- ʿAydhab Location in the Halaib Triangle
- Coordinates: 22°19′51″N 36°29′25″E﻿ / ﻿22.33083°N 36.49028°E
- Country: De jure Disputed area between: Egypt Sudan De facto Administered by: Egypt
- Governorate: Red Sea Governorate (Egypt)
- State: Red Sea State (Sudan)

= ʿAydhab =

Medieval port on the west coast of the Red Sea

ʿAydhab (عَيذاب, also Aidab) was an important medieval port on the west coast of the Red Sea. The abandoned site of the town is located in the Halaib Triangle, a territory disputed between Egypt and the Sudan.

== History ==
ʿAydhab was occupied by the Beja before its conquest by Fatimid Egypt in the 10th century. It was located about 20 km north of the modern port Halaib. Abulfeda gave its coordinates as 21°N, 58°E: it is actually located at 22°19'N, 36°28'E. The site was identified in January 1896 by the English explorer Theodore Bent.

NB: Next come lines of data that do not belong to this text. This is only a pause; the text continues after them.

-- ==== Sys2Proof/Machine/Assembler.lean ====
section
/-! DEFINITION. The assembler and the syntax of host programs (spec 30_encoding.md R89 to R94).
Text is a list of characters. -/

namespace Sys2Proof.Machine

/-- Why a line of assembly gives no word (R89). -/
inductive AsmError where
  | unknownMnemonic
  | operandCount
  | operandRange
deriving DecidableEq, Repr

/-- The commands that take no operand, by mnemonic (R89). -/
def zCommand (m : List Char) : Option Instr :=
  if m = "NOP".toList then some .nop
  else if m = "ENCBLK".toList then some .encblk
  else if m = "DECBLK".toList then some .decblk
  else if m = "XORKS".toList then some .xorks
  else if m = "CSUM".toList then some .csum
  else if m = "FRAME".toList then some .frame
  else if m = "UNFRAME".toList then some .unframe
  else if m = "ENCRYPT".toList then some .encrypt
  else if m = "DECRYPT".toList then some .decrypt
  else none

/-- The command of one 24-bit operand with this mnemonic, if there is one (R89). -/
def immCommand (m : List Char) (imm : Word24) : Option Instr :=
  if m = "RDFWD".toList then some (.rdfwd imm)
  else if m = "RDINV".toList then some (.rdinv imm)
  else if m = "GETORIG".toList then some (.getorig imm)
  else none

/-- The operands of a one-number command (R89). -/
def assembleImm (m : List Char) (operands : List Nat) : Except AsmError Instr :=
  match operands with
  | [n] =>
    match immCommand m (BitVec.ofNat 24 n) with
    | some i => if n < 2 ^ 24 then .ok i else .error .operandRange
    | none => .error .unknownMnemonic
  | _ => .error .operandCount

/-- `GETCODE <x>, <y>, <z>` (R89). -/
def assembleGetcode (operands : List Nat) : Except AsmError Instr :=
  match operands with
  | [x, y, z] =>
    if x < 2 ^ 8 ∧ y < 2 ^ 8 ∧ z < 2 ^ 8 then
      .ok (.getcode (BitVec.ofNat 8 x) (BitVec.ofNat 8 y) (BitVec.ofNat 8 z))
    else .error .operandRange
  | _ => .error .operandCount

/-- The command a line of assembly spells (R89). Its word is `encode` of it. -/
def assemble (l : AsmLine) : Except AsmError Instr :=
  match zCommand l.mnemonic with
  | some i => if l.operands = [] then .ok i else .error .operandCount
  | none =>
    if (immCommand l.mnemonic 0#24).isSome then assembleImm l.mnemonic l.operands
    else if l.mnemonic = "GETCODE".toList then assembleGetcode l.operands
    else .error .unknownMnemonic

/-! Text (R89, R90; log 19). -/

/-- Text without the blanks at its ends. -/
def trimBlanks (t : List Char) : List Char :=
  ((t.dropWhile (· == ' ')).reverse.dropWhile (· == ' ')).reverse

/-- Text without its trailing `--` comment. R89 and R90 do not say that a line may carry one; the
programs of 95_test_vectors.md do. DESIGN CHOICE: the model accepts and ignores it (log 19). -/
def stripComment : List Char → List Char
  | [] => []
  | '-' :: '-' :: _ => []
  | c :: rest => c :: stripComment rest

/-- The first word of a text. -/
def firstWord (t : List Char) : List Char := (trimBlanks t).takeWhile (· != ' ')

/-- What follows the first word. -/
def afterFirstWord (t : List Char) : List Char :=
  trimBlanks ((trimBlanks t).dropWhile (· != ' '))

/-- The decimal value of a digit. -/
def decval (c : Char) : Option Nat :=
  if 48 ≤ c.toNat ∧ c.toNat ≤ 57 then some (c.toNat - 48) else none

/-- The decimal digit values of a text; none if some character is no digit. -/
def decvals : List Char → Option (List Nat)
  | [] => some []
  | c :: rest =>
    match decval c, decvals rest with
    | some d, some ds => some (d :: ds)
    | _, _ => none

/-- A number: decimal, or hexadecimal after `0x` (R89). -/
def parseNumber (t : List Char) : Option Nat :=
  match t with
  | [] => none
  | '0' :: 'x' :: h :: rest => (hexvals (h :: rest)).map digitsValue
  | c :: rest => (decvals (c :: rest)).map fun ds => ds.foldl (fun acc d => 10 * acc + d) 0

/-- Numbers separated by commas (R89). -/
def parseNumbers (t : List Char) : Option (List Nat) :=
  if trimBlanks t = [] then some []
  else (t.splitOn ',').mapM fun part => parseNumber (trimBlanks part)

/-- A line of assembly as text (R89), with or without a comment (log 19). -/
def parseAsmLine (t : List Char) : Option AsmLine :=
  let code := stripComment t
  (parseNumbers (afterFirstWord code)).map fun ns => ⟨firstWord code, ns⟩

/-- The word a line of assembly text spells, if it spells one (R89). -/
def assembleText (t : List Char) : Option Word :=
  match parseAsmLine t with
  | none => none
  | some l =>
    match assemble l with
    | .ok i => some (encode i)
    | .error _ => none

/-- A byte offset that names a port word: a multiple of 4 inside the 4 KiB window (R51, R53). -/
def wordOffset (n : Nat) : Option PortAddr :=
  if n % 4 = 0 ∧ n < 4096 then some (portAddr n) else none

/-- `IBUF+4w` and `OBUF+4w`, with `w` at most 65 (R90). -/
def bufferOffset (base : Nat) (t : List Char) : Option PortAddr :=
  match parseNumber t with
  | none => none
  | some k => if k % 4 = 0 ∧ k ≤ 4 * 65 then some (portAddr (base + k)) else none

/-- An offset in a host program: a register's name or a number (R90). -/
def parseOffset (t : List Char) : Option PortAddr :=
  if t = "ID".toList then some (portAddr 0x000)
  else if t = "CMD".toList then some (portAddr 0x004)
  else if t = "STATUS".toList then some (portAddr 0x008)
  else if t = "ILEN".toList then some (portAddr 0x00C)
  else if t = "OLEN".toList then some (portAddr 0x010)
  else if t = "RESULT".toList then some (portAddr 0x014)
  else if t = "CONFIG".toList then some (portAddr 0x018)
  else if t.take 5 = "IBUF+".toList then bufferOffset ibufBase (t.drop 5)
  else if t.take 5 = "OBUF+".toList then bufferOffset obufBase (t.drop 5)
  else (parseNumber t).bind wordOffset

/-- A 32-bit value in a host program (R90). -/
def parseValue (t : List Char) : Option Word :=
  match parseNumber t with
  | none => none
  | some n => if n < 2 ^ 32 then some (BitVec.ofNat 32 n) else none

/-- `wr <offset>, <value32>` (R90). -/
def parseWr (t : List Char) : Option HostOp :=
  match t.splitOn ',' with
  | [o, v] =>
    match parseOffset (trimBlanks o), parseValue (trimBlanks v) with
    | some a, some w => some (.wr a w)
    | _, _ => none
  | _ => none

/-- `rd <offset>` and `rd <offset> == <value32>` (R90). -/
def parseRd (t : List Char) : Option HostOp :=
  match t.dropWhile (· != '=') with
  | [] => (parseOffset (trimBlanks t)).map .rd
  | '=' :: '=' :: v =>
    match parseOffset (trimBlanks (t.takeWhile (· != '='))), parseValue (trimBlanks v) with
    | some a, some w => some (.rdEq a w)
    | _, _ => none
  | _ => none

/-- The operations a line of a host program without a comment stands for (R90, R92 to R94). `load` is
given by `loadOps`, because the spec writes its byte string in no fixed text form (log 19). -/
def parseHostCode (t : List Char) : Option (List HostOp) :=
  let rest := afterFirstWord t
  if firstWord t = "wr".toList then (parseWr rest).map fun op => [op]
  else if firstWord t = "rd".toList then (parseRd rest).map fun op => [op]
  else if firstWord t = "cmd".toList then
    (assembleText rest).map fun w => [.wr (portAddr 0x004) w, .poll]
  else if trimBlanks t = "poll".toList then some [.poll]
  else if trimBlanks t = "readout".toList then some [.readout]
  else none

/-- The operations a line of a host program stands for. DESIGN CHOICE (log 19): a trailing `--` comment
is ignored, and a line with nothing else on it stands for no operation. -/
def parseHostLine (t : List Char) : Option (List HostOp) :=
  let code := stripComment t
  if trimBlanks code = [] then some [] else parseHostCode code

end Sys2Proof.Machine
end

ʿAydhab became an important port for eastern trade (particularly with Yemen) and for Muslim pilgrims from Africa on their way to Mecca during the 10th and 11th centuries for a number of reasons. First, the rediscovery of the Egyptian mines of the Wadi Allaqi led to a gold rush between the 10th and 14th centuries. Second, the establishment of the Fatimid caliphate increased the relative importance of Egypt in Middle Eastern trade, while piracy and instability in the Persian Gulf moved more international trade into the Red Sea. This had to be located far down the coast because steady southerly winds made it difficult for large ships to travel to Suez before the age of steam.

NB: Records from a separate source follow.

/-- R38: what reset leaves, with the constants ID and CONFIG. The last clause, about FWD and INV, is of
the state before the build step, which R38 does not speak of: it rests on R33's allowance (log 1,
DEDUCED). (KEY stands on the pins: `keyIn` is the level on `key_in`; the policy, the
tables and the empty lists of `State.reset` are the model's, logs 2, 3, 6, 7, and not stated here.) -/
def Obligations.ResetStateHoldsTheSpecsValues : Prop :=
  State.reset.cmd = 0#32 ∧ State.reset.ovr = false ∧ State.reset.err = .ok ∧
  State.reset.ilen = 0#9 ∧ State.reset.olen = 0#9 ∧ State.reset.result = 0#24 ∧
  (∀ j < 264, State.reset.ibuf j = 0x00#8 ∧ State.reset.obuf j = 0x00#8) ∧
  State.reset.pend = false ∧ State.reset.phase = .constructing ∧
  State.reset.busy = true ∧ State.reset.ready = false ∧
  State.reset.key = State.reset.keyIn ∧
  memRead State.reset (portAddr 0x000) = 0x53454101#32 ∧
  memRead State.reset (portAddr 0x008) = 0x00000001#32 ∧
  memRead State.reset (portAddr 0x018) =
    (match State.reset.policy with | .frameBounded => 0#32 | .literal => 1#32) ∧
  (State.reset.tables = .keyed →
    ∀ i, State.reset.fwd i = Config.permOf State.reset.key i ∧
      State.reset.inv (Config.permOf State.reset.key i) = i)

/-- R230, R231, R233: the reset event, at any point, gives the reset state whatever went before: a
pending command is discarded with no commit, construction starts again, KEY is what stands on `key_in`,
and STATUS reads 0x00000001. That the instance's parameters, the level on the pins and the host's lists
stay is the model's: log 18 (DEDUCED) for the event, log 7 (DESIGN CHOICE) for the lists and log 6 for the
list of turns. -/
def Obligations.ResetEventGivesTheResetState : Prop :=
  ∀ (s : State) (rest : List HostOp), nextAgent s = .host → s.hostOps = .reset :: rest →
    ∃ t, step s = .next t ∧
      t.cmd = 0#32 ∧ t.ovr = false ∧ t.err = .ok ∧ t.ilen = 0#9 ∧ t.olen = 0#9 ∧
      t.result = 0#24 ∧ (∀ j < 264, t.ibuf j = 0x00#8 ∧ t.obuf j = 0x00#8) ∧ t.mem = [] ∧
      t.pend = false ∧ t.phase = .constructing ∧ t.key = s.keyIn ∧
      memRead t (portAddr 0x008) = 0x00000001#32 ∧
      t.policy = s.policy ∧ t.tables = s.tables ∧ t.keyIn = s.keyIn ∧ t.hostOps = rest ∧
      t.reads = s.reads ∧ t.turns = s.turns.tail

/-- R231: KEY takes the value on `key_in` at the reset event, and at every other time KEY does not
change and what stands on `key_in` is ignored: no other part of the next state depends on it. -/
def Obligations.KeyChangesOnlyAtReset : Prop :=
  ∀ s t : State, step s = .next t →
    (nextAgent s = .host ∧ s.hostOps.head? = some .reset → t.key = s.keyIn) ∧
    (¬(nextAgent s = .host ∧ s.hostOps.head? = some .reset) →
      t.key = s.key ∧
      ∀ k : Key, ∃ t', step { s with keyIn := k } = .next t' ∧ t' = { t with keyIn := t'.keyIn })

/-- R27: CONFIG reads the policy in bit 0 and zero above, a write to it is ignored, and no step changes
the policy. -/
def Obligations.ConfigReportsTheFixedPolicy : Prop :=
  (∀ s : State, memRead s (portAddr 0x018) =
    (match s.policy with | .frameBounded => 0#32 | .literal => 1#32)) ∧
  (∀ (s : State) (v : Word), memWrite s (portAddr 0x018) v = s) ∧
  ∀ s t : State, step s = .next t → t.policy = s.policy

/-- R34: PHASE changes only by the build step (to READY) and by reset (to CONSTRUCTING); PEND rises only
when a CMD write is accepted and falls only at a command step, or by reset; a write to CMD, ILEN or IBUF
while BUSY has no effect on its target and sets OVR; and READY = 1 follows from BUSY = 0. -/
def Obligations.PhaseAndPendChangeOnlyAsStated : Prop :=
  (∀ s t : State, step s = .next t →
    (t.phase ≠ s.phase →
      (nextAgent s = .engine ∧ s.phase = .constructing ∧ t.phase = .ready) ∨
      (nextAgent s = .host ∧ s.hostOps.head? = some .reset ∧ t.phase = .constructing)) ∧
    (s.pend = false → t.pend = true →
      nextAgent s = .host ∧ s.busy = false ∧
      ∃ a v rest, s.hostOps = .wr a v :: rest ∧ portReg a = .cmd ∧ t.cmd = v) ∧
    (s.pend = true → t.pend = false →
      (nextAgent s = .engine ∧ s.phase = .ready) ∨
      (nextAgent s = .host ∧ s.hostOps.head? = some .reset)) ∧
    (nextAgent s = .engine → s.phase = .constructing → t.phase = .ready) ∧
    (nextAgent s = .engine → s.phase = .ready → t.pend = false)) ∧
  (∀ (s : State) (a : PortAddr) (v : Word), s.busy = true →
    (portReg a = .cmd ∨ portReg a = .ilen ∨ ∃ w, portReg a = .ibuf w) →
    memWrite s a v = { s with ovr := true }) ∧
  (∀ s : State, s.busy = false → s.ready = true) ∧
  State.reset.phase = .constructing

/-- R23, R236: OVR is set only by a host write to CMD, ILEN or IBUF made while BUSY = 1, and cleared only
by a host write to STATUS with bit 2 = 1, or by reset. -/
def Obligations.OvrIsStickyAsStated : Prop :=
  ∀ s t : State, step s = .next t →
    (s.ovr = false → t.ovr = true →
      nextAgent s = .host ∧ s.busy = true ∧ ∃ a v rest, s.hostOps = .wr a v :: rest ∧
        (portReg a = .cmd ∨ portReg a = .ilen ∨ ∃ w, portReg a = .ibuf w)) ∧
    (s.ovr = true → t.ovr = false →
      nextAgent s = .host ∧ (s.hostOps.head? = some .reset ∨
        ∃ v rest, s.hostOps = .wr (portAddr 0x008) v :: rest ∧ v.getLsbD 2 = true))

/-- Every step keeps the invariant of Sys2Proof/Safety.lean: memory in its canonical form and in the
buffers only, OLEN in 0..264 (R25), no adapter code in ERR (R200), a command pending only when READY
(R34), and the reset values still in place while CONSTRUCTING (R234). -/
def Obligations.EveryStepKeepsTheInvariant : Prop :=
  ∀ s t : State, s.Inv → step s = .next t → t.Inv

/-- The state after reset meets the invariant. -/
def Obligations.ResetMeetsTheInvariant : Prop := State.reset.Inv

ʿAydhab was close to Jiddah and linked by a regular ferry; caravans connected it to Aswan and other cities on the Nile. The travellers ibn Jubayr and ibn Battuta both passed through the town. Maimonides's brother David drowned on his way from ʿAydhab to India. Nasir Khusraw believed the region to have the best camels in the world.

The town's customs were divided between the Banyan merchants and the Beja nomads, who in turn protected the town and merchants.

The town was sacked by the crusader Raynald of Châtillon in 1182 and by King David I of Makuria around 1270. The retaliatory sack of Dongola by the Sultan Baibars brought Makuria under a short-lived Egyptian vassalage.

The town declined as the end of the Crusades and development of Suakin increased competition with other ports. In 1326, the well-known traveller Ibn Battuta intended to travel from Egypt to Mecca via 'Aydhab - which was at the time considered the least-travelled of three possible routes. However, upon approaching ʿAydhab he was forced to turn back due to a local rebellion, return to Cairo and go to Mecca by a different route. Ibn Battuta also mentioned that one-third of the city belonged to the Sultan of Egypt, while two-thirds belonged to the King of the Beja, known as al-Ḥadrabi.

After the rise of the Mamluks, Jiddah received preferential treatment for Indian trade.

Finally, in 1426, the Mamluk sultan Barsbay destroyed the town in reprisal for plundering of goods en route to Mecca. The inhabitants of the town fled to Dongola and Suakin, but were massacred in the latter. This was part of Barsbay's campaign to secure for Egypt the exclusive rights over the Red Sea trade between Yemen and Europe.

The former port of the town no longer exists, and the site has been abandoned.